WINDOW_FUNNEL
Description
The WINDOW_FUNNEL function analyzes user behavior sequences by searching for event chains within a specified time window and calculating the maximum number of completed steps in the event chain. This function is particularly useful for conversion funnel analysis, such as analyzing user conversion from website visits to final purchases.
The function works according to the algorithm:
- The function searches for data that triggers the first condition in the chain and sets the event counter to 1. This is the moment when the sliding window starts.
- If events from the chain occur sequentially within the window, the counter is incremented. If the sequence of events is disrupted, the counter is not incremented.

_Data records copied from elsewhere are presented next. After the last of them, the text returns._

/-- R79, R164, R165, R166, R178: what goes on CTXD. FRAME_SENT frees the transmitter; then, unless the RESTART reply has left and
the soft restart is due, the arbiter chooses: the oldest reply; else the oldest notice while fewer than four have gone in a row;
else a DATA notice of the first eligible attachment in rotation; else the oldest notice. So it does at the end of an event whose
reply or timer finds the transmitter idle. A notice takes the next number and joins the queue; one that finds the queue full is
dropped, unless it is an ALERT that can displace the oldest notice of another kind, and the losses are counted. As a notice
joins, an idle transmitter with no reply waiting takes the oldest notice, whoever is eligible, since an attachment that becomes
eligible while the transmitter is idle and no queue holds anything is given DATA at once (`offerData`). That FRAME_SENT with
nothing in flight has no effect is the model's choice (notes/assumptions/3.md). -/
def Obligations.AnEventEndsByTheArbiter : Prop :=
  let first := fun (s : State) (a : AttId) (r : Attachment) =>
    s.attachment a = some r ∧ s.eligible r = true ∧ ∀ b u, s.attachment b = some u → s.eligible u = true →
      (a.val + 31 - s.rotation.val) % 32 ≤ (b.val + 31 - s.rotation.val) % 32
  let nobody := fun s : State => ∀ a r, s.attachment a = some r → s.eligible r = false
  let served := fun (s t : State) (a : AttId) (r : Attachment) =>
    ∃ x u, t.ctxd = some (.notice { seq := s.nextSequence, body := .data x }) ∧ x.id = a ∧ x.line = r.line ∧
      x.octets.length ≤ min (64 * (s.store r.line).weight) 1024 ∧ x.marks.length ≤ 16 ∧
      x.nextOffset = (s.store r.line).nextOffset ∧ t.attachment a = some u ∧
      u.cursor = firstHeld (s.store r.line).nextOffset r.cursor (s.store r.line).chain + x.octets.length ∧
      x.lag = (s.store r.line).nextOffset - u.cursor ∧ u.carriedGap = 0 ∧
      t.rotation = a ∧ t.runCount = 0 ∧ t.lastSequence = some s.nextSequence ∧
      Only r.line { engine := true, asked := true, attachments := true } s
        { t with rotation := s.rotation, runCount := s.runCount, lastSequence := s.lastSequence, ctxd := s.ctxd }
  let chosen := fun s t : State =>
    (∀ r rest, s.replies = r :: rest → t = { s with replies := rest, ctxd := some (.reply r) }) ∧
    (∀ n rest, s.replies = [] → s.notices = n :: rest → s.runCount < 4 →
      t = { s with notices := rest, ctxd := some (.notice n), runCount := s.runCount + 1 }) ∧
    (s.replies = [] → (s.notices = [] ∨ 4 ≤ s.runCount) →
      (∀ a r, first s a r → served s t a r) ∧
      (nobody s → (s.notices = [] → t = s) ∧
        (∀ n rest, s.notices = n :: rest → t = { s with notices := rest, ctxd := some (.notice n) })))
  (∀ s : State, s.nresetLow = false →
    (s.ctxd = none → Becomes .frameSent s s) ∧
    (∀ m, s.ctxd = some m →
      let left : State := { s with
        ctxd := none
        restart := (match m with
          | .reply r => if r.kind = 0x84#8 ∧ r.code = .ok then .due else s.restart
          | .notice _ => s.restart)
        counters := { s.counters with framesSent := min (2 ^ 32 - 1) (s.counters.framesSent + 1) } }
      (left.restart = .due → Becomes .frameSent s left) ∧
      (left.restart ≠ .due → ∃ t, Becomes .frameSent s t ∧ chosen left t))) ∧
  (∀ s : State,
    ((s.ctxd ≠ none ∨ s.restart = .due) → s.finish = { s with pins := s.finish.pins }) ∧
    (s.ctxd = none → s.restart ≠ .due → ∃ t, chosen s t ∧ s.finish = { t with pins := s.finish.pins })) ∧
  (∀ s : State,
    ((s.ctxd ≠ none ∨ s.restart = .due ∨ s.replies ≠ [] ∨ s.notices ≠ [] ∨ nobody s) → s.offerData = s) ∧
    (s.ctxd = none → s.restart ≠ .due → s.replies = [] → s.notices = [] →
      ∀ a r, first s a r → served s s.offerData a r)) ∧
  (∀ (b : NoticeBody) (s : State),
    let t := s.pushNotice b
    let n : Notice := { seq := s.nextSequence, body := b }
    let lost := min (2 ^ 32 - 1) (s.counters.noticesLost + 1)
    (s.lastSequence = none → n.seq = 0#8) ∧ (∀ q, s.lastSequence = some q → n.seq = q + 1#8) ∧
    t.lastSequence = some n.seq ∧ (s.notices.length < 64 → t.outgoing = s.outgoing ++ [n]) ∧
    ∃ u : State,
      (s.notices.length < 64 → u = { s with lastSequence := some n.seq, notices := s.notices ++ [n] }) ∧
      (64 ≤ s.notices.length → b.isAlert = false →
        u = { s with lastSequence := some n.seq, counters := { s.counters with noticesLost := lost } }) ∧
      (∀ older m newer, 64 ≤ s.notices.length → b.isAlert = true → s.notices = older ++ m :: newer →
        (∀ k ∈ older, k.body.isAlert = true) → m.body.isAlert = false →
        u = { s with
          lastSequence := some n.seq, notices := older ++ newer ++ [n]
          counters := { s.counters with noticesLost := lost } }) ∧
      (64 ≤ s.notices.length → b.isAlert = true → (∀ k ∈ s.notices, k.body.isAlert = true) →
        u = { s with
          lastSequence := some n.seq
          counters :=
            { s.counters with noticesLost := lost, alertLost := min (2 ^ 32 - 1) (s.counters.alertLost + 1) } }) ∧
      ((s.ctxd ≠ none ∨ s.restart = .due ∨ s.replies ≠ []) → t = u) ∧
      (∀ m rest, s.ctxd = none → s.restart ≠ .due → s.replies = [] → u.notices = m :: rest →
        t = { u with
          notices := rest, ctxd := some (.notice m)
          runCount := if s.runCount < 4 then s.runCount + 1 else s.runCount }))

- If the data has multiple event chains at varying points of completion, the function will only output the size of the longest chain.
Syntax
WINDOW_FUNNEL(<window>, <mode>, <timestamp>, <event_1>[, event_2, ... , event_n])
Parameters
| Parameter | Description |
|---|---|
<window> | window is the length of time window in seconds |
<mode> | There are four modes in total, default, deduplication, fixed, and increase. For details, please refer to the Mode below. |
<timestamp> | timestamp specifies column of DATETIME type, sliding time window works on it |
<event_n> | evnet_n is boolean expression like eventID = 1004 |
Mode
- `default`: Standard funnel calculation. Doris searches for the longest event chain that matches the specified order within the time window. Events that do not match any condition are ignored.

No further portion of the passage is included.